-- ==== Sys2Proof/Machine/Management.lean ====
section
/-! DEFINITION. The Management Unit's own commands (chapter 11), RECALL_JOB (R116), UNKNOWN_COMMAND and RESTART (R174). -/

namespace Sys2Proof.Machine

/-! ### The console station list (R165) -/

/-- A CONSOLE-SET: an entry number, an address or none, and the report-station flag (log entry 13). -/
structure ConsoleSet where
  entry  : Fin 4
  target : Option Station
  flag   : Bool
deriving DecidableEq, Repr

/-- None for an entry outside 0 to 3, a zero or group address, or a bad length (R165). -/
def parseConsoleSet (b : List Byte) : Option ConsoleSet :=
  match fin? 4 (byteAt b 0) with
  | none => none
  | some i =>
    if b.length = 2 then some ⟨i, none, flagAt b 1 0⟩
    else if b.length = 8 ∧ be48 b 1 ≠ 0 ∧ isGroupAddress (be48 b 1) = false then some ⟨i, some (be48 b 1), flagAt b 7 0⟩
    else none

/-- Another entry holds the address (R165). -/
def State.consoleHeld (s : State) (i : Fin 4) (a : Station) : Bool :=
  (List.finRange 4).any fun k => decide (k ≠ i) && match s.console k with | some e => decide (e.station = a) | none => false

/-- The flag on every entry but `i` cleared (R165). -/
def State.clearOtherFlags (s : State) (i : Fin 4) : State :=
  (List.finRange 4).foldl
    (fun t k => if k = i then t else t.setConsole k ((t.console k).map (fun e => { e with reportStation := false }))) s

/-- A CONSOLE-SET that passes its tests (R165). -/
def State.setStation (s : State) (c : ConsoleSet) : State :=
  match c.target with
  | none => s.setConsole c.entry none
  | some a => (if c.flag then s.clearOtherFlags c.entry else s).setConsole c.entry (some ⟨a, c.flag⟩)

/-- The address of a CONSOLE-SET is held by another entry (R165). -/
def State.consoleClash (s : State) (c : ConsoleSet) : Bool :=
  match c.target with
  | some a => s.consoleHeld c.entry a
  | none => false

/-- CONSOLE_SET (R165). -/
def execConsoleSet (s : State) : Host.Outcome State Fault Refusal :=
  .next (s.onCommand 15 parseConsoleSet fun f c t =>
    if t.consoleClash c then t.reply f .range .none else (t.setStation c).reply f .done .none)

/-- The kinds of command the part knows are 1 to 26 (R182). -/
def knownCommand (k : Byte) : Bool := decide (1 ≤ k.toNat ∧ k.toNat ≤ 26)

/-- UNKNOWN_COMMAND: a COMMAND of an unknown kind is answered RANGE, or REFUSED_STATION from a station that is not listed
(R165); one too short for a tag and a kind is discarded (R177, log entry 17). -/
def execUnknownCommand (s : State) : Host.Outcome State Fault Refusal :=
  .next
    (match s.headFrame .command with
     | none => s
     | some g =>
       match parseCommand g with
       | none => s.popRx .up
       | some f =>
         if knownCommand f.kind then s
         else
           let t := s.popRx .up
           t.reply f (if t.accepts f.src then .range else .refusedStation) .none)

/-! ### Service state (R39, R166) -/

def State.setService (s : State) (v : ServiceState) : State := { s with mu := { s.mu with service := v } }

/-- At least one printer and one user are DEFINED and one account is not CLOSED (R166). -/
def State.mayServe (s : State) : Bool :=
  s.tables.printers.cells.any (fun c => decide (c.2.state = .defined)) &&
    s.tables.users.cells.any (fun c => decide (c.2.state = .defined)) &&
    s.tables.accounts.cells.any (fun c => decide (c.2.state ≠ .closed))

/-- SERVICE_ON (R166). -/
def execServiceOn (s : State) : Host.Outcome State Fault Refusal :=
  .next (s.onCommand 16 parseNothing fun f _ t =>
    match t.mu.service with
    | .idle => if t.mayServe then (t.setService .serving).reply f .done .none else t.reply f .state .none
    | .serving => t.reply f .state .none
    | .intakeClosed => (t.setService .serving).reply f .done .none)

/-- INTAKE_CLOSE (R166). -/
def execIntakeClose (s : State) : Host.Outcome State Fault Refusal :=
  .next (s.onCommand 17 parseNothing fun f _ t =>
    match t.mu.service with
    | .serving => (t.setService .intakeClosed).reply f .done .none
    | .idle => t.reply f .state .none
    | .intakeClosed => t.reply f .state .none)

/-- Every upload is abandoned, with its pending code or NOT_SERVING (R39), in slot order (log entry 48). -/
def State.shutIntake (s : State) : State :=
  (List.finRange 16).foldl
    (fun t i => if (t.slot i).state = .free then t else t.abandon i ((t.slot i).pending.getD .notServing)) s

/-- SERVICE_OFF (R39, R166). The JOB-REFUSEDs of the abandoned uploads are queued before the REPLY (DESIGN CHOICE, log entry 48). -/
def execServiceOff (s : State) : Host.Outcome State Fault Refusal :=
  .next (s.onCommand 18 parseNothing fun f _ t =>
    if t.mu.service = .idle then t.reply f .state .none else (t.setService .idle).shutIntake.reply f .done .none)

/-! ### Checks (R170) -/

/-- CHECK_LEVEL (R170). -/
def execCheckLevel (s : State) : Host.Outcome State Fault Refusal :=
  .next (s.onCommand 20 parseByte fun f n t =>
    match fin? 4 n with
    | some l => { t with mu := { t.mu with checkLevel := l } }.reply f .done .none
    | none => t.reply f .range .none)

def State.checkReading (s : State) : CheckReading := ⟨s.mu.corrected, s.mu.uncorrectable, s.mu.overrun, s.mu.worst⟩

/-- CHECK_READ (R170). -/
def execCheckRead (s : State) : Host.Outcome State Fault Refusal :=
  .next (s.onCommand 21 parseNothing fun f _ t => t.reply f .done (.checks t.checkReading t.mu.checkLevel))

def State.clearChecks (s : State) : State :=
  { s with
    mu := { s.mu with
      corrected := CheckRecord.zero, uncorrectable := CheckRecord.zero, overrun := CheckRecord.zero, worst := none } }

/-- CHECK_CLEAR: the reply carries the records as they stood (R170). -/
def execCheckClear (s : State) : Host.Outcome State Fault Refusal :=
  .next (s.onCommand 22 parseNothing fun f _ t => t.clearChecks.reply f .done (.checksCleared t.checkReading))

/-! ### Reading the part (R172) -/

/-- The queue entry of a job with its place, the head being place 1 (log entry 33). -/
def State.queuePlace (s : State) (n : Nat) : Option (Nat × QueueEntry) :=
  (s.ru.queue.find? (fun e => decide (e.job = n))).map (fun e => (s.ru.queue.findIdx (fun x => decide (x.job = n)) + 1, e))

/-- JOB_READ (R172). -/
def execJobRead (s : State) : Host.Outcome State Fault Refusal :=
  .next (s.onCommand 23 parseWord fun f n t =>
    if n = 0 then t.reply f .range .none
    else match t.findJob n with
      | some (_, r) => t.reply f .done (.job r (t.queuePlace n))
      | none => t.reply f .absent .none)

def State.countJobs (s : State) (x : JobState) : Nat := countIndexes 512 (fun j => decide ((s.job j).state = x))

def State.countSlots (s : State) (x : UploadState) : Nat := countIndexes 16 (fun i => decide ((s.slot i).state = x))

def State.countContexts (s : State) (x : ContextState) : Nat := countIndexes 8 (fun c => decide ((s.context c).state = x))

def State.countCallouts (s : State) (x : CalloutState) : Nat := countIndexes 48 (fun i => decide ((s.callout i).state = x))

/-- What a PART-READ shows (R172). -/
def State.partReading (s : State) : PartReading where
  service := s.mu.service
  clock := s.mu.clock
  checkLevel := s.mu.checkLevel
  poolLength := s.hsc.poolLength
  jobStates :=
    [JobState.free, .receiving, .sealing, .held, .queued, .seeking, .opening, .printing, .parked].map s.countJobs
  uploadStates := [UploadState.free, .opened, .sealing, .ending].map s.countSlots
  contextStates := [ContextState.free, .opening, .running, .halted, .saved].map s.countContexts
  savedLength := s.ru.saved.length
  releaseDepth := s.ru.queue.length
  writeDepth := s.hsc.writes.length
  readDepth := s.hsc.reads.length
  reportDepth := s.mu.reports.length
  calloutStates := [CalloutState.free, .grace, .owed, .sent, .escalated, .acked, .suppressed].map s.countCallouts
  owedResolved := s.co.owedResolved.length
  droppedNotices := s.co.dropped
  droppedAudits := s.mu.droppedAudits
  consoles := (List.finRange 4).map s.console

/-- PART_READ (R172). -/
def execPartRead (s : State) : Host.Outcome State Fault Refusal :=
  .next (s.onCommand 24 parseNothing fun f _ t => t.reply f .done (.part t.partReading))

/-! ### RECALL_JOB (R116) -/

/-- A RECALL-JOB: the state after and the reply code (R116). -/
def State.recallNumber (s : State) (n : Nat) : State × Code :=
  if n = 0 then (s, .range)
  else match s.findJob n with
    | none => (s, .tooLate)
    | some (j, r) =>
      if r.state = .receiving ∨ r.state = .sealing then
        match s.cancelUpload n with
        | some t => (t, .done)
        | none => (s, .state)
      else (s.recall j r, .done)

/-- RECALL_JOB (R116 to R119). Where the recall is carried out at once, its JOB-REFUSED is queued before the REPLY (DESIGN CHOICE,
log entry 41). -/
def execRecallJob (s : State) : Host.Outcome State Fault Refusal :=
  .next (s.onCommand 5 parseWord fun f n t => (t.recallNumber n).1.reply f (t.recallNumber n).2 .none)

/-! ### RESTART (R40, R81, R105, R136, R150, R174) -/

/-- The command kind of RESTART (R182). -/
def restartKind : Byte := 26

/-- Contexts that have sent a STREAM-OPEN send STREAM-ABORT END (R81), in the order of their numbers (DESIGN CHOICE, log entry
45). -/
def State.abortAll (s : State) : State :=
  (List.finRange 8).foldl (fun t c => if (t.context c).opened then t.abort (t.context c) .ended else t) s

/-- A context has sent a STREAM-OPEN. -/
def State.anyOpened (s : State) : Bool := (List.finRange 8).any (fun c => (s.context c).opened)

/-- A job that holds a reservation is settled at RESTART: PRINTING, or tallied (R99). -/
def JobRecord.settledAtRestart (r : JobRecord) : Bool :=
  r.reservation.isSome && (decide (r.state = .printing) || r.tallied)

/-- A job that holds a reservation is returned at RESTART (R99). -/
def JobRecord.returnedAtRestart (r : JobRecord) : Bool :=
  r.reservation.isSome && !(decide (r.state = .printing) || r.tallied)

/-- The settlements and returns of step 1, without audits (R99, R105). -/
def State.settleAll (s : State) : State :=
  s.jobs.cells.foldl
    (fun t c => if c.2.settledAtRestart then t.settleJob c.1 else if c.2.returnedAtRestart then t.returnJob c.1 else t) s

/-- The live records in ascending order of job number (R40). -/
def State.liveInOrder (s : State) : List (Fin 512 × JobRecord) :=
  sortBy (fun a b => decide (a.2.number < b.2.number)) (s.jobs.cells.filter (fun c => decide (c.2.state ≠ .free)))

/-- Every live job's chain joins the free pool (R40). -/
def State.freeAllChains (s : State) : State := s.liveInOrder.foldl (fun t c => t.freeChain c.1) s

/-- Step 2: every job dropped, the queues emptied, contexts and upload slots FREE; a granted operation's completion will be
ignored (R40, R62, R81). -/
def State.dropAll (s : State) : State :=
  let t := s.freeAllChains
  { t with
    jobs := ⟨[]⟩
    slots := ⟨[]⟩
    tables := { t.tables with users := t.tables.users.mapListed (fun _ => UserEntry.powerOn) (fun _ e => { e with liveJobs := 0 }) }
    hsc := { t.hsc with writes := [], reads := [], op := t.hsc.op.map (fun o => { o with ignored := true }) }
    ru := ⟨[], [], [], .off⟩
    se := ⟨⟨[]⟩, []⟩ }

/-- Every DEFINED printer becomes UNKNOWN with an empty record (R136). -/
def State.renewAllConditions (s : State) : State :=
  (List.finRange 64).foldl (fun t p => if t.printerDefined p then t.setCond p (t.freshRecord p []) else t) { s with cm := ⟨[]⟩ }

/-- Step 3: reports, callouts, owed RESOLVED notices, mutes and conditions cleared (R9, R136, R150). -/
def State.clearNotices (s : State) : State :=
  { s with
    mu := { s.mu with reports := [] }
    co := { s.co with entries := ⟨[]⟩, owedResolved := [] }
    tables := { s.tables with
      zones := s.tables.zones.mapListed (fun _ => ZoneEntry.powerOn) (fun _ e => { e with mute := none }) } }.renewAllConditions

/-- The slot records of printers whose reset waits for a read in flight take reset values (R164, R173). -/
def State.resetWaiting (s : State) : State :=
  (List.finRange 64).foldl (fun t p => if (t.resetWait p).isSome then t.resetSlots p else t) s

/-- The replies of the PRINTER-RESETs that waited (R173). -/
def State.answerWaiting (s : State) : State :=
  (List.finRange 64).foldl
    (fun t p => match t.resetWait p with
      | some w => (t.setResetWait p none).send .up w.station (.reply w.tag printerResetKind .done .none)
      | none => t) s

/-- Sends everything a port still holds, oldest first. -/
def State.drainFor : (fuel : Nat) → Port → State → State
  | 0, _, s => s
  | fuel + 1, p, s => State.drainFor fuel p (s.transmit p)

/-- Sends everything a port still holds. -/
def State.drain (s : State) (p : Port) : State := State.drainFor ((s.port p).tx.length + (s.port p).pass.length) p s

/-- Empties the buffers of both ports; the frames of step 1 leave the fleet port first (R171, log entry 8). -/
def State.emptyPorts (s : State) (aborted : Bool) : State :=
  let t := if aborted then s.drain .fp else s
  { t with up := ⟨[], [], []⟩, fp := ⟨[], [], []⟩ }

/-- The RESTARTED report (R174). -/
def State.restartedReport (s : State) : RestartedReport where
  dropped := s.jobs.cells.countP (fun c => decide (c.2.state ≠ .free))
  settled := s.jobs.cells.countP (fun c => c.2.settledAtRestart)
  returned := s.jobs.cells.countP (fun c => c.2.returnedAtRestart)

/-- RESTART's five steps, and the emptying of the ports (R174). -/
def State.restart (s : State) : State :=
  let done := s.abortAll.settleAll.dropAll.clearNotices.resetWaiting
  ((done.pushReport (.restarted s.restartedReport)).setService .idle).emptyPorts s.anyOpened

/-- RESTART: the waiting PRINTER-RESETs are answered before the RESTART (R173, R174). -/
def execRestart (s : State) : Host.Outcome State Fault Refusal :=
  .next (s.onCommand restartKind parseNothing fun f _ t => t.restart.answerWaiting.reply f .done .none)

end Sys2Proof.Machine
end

────

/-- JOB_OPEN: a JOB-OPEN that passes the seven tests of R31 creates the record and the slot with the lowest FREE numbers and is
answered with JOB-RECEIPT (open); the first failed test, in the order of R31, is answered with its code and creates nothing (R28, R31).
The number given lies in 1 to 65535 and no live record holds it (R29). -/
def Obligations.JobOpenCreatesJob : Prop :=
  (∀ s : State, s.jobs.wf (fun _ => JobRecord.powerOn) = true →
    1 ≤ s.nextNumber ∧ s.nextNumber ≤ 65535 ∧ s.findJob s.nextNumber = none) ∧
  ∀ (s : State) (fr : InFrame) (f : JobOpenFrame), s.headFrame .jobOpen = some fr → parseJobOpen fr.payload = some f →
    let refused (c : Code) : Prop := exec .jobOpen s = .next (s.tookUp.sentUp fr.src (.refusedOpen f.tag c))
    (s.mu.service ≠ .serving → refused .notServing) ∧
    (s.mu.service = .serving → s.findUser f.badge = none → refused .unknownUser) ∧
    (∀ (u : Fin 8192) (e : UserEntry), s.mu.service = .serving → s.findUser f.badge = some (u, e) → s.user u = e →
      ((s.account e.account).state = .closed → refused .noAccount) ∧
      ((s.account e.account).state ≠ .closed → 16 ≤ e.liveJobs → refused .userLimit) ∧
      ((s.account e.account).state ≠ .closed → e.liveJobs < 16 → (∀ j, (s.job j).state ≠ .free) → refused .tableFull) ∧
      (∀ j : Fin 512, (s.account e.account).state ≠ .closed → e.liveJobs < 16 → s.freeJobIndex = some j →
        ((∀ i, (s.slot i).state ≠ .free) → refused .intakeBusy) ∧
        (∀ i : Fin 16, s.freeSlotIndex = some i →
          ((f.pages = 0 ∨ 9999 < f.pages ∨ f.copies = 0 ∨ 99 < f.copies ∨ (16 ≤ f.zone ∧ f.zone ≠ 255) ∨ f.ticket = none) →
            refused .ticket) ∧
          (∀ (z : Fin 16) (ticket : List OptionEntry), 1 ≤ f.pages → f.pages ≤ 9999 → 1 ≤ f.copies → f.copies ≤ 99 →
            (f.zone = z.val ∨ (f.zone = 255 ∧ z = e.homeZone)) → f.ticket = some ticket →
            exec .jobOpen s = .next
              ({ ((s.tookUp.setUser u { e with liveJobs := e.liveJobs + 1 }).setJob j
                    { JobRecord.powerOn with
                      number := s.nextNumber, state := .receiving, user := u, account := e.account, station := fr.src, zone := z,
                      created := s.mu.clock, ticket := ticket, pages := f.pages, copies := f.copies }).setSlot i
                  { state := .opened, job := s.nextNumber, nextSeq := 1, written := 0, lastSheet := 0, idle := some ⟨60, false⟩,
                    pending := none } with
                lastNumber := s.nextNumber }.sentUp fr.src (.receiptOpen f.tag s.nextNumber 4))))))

────

Your assignment: Please give back exactly the lines of the listing above that run from the one containing "def State.drain (s" through the one containing "def State.restart (s", and only those.

Response to the task:
def State.drain (s : State) (p : Port) : State := State.drainFor ((s.port p).tx.length + (s.port p).pass.length) p s

/-- Empties the buffers of both ports; the frames of step 1 leave the fleet port first (R171, log entry 8). -/
def State.emptyPorts (s : State) (aborted : Bool) : State :=
  let t := if aborted then s.drain .fp else s
  { t with up := ⟨[], [], []⟩, fp := ⟨[], [], []⟩ }

/-- The RESTARTED report (R174). -/
def State.restartedReport (s : State) : RestartedReport where
  dropped := s.jobs.cells.countP (fun c => decide (c.2.state ≠ .free))
  settled := s.jobs.cells.countP (fun c => c.2.settledAtRestart)
  returned := s.jobs.cells.countP (fun c => c.2.returnedAtRestart)

/-- RESTART's five steps, and the emptying of the ports (R174). -/
def State.restart (s : State) : State :=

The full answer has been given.